Stored data:
-- ==== Sys2Proof/Syntax.lean ====
section
/-!
DEFINITION. The MZ4's operations, one constructor per row of spec/opcode_table.json: 268 instruction words
(spec/02_instruction_words.md R41, R54, R57) and 119 happenings (see Sys2Proof/Machine/Traffic.lean).  Words whose
formats carry operands stand first.
-/

namespace Sys2Proof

▶ Task goal
Begin with the line containing "formats carry operands stand first." and retype it and each line after it through the end of the records, keeping them exact and including nothing more.

▶ The answer
formats carry operands stand first.
-/

namespace Sys2Proof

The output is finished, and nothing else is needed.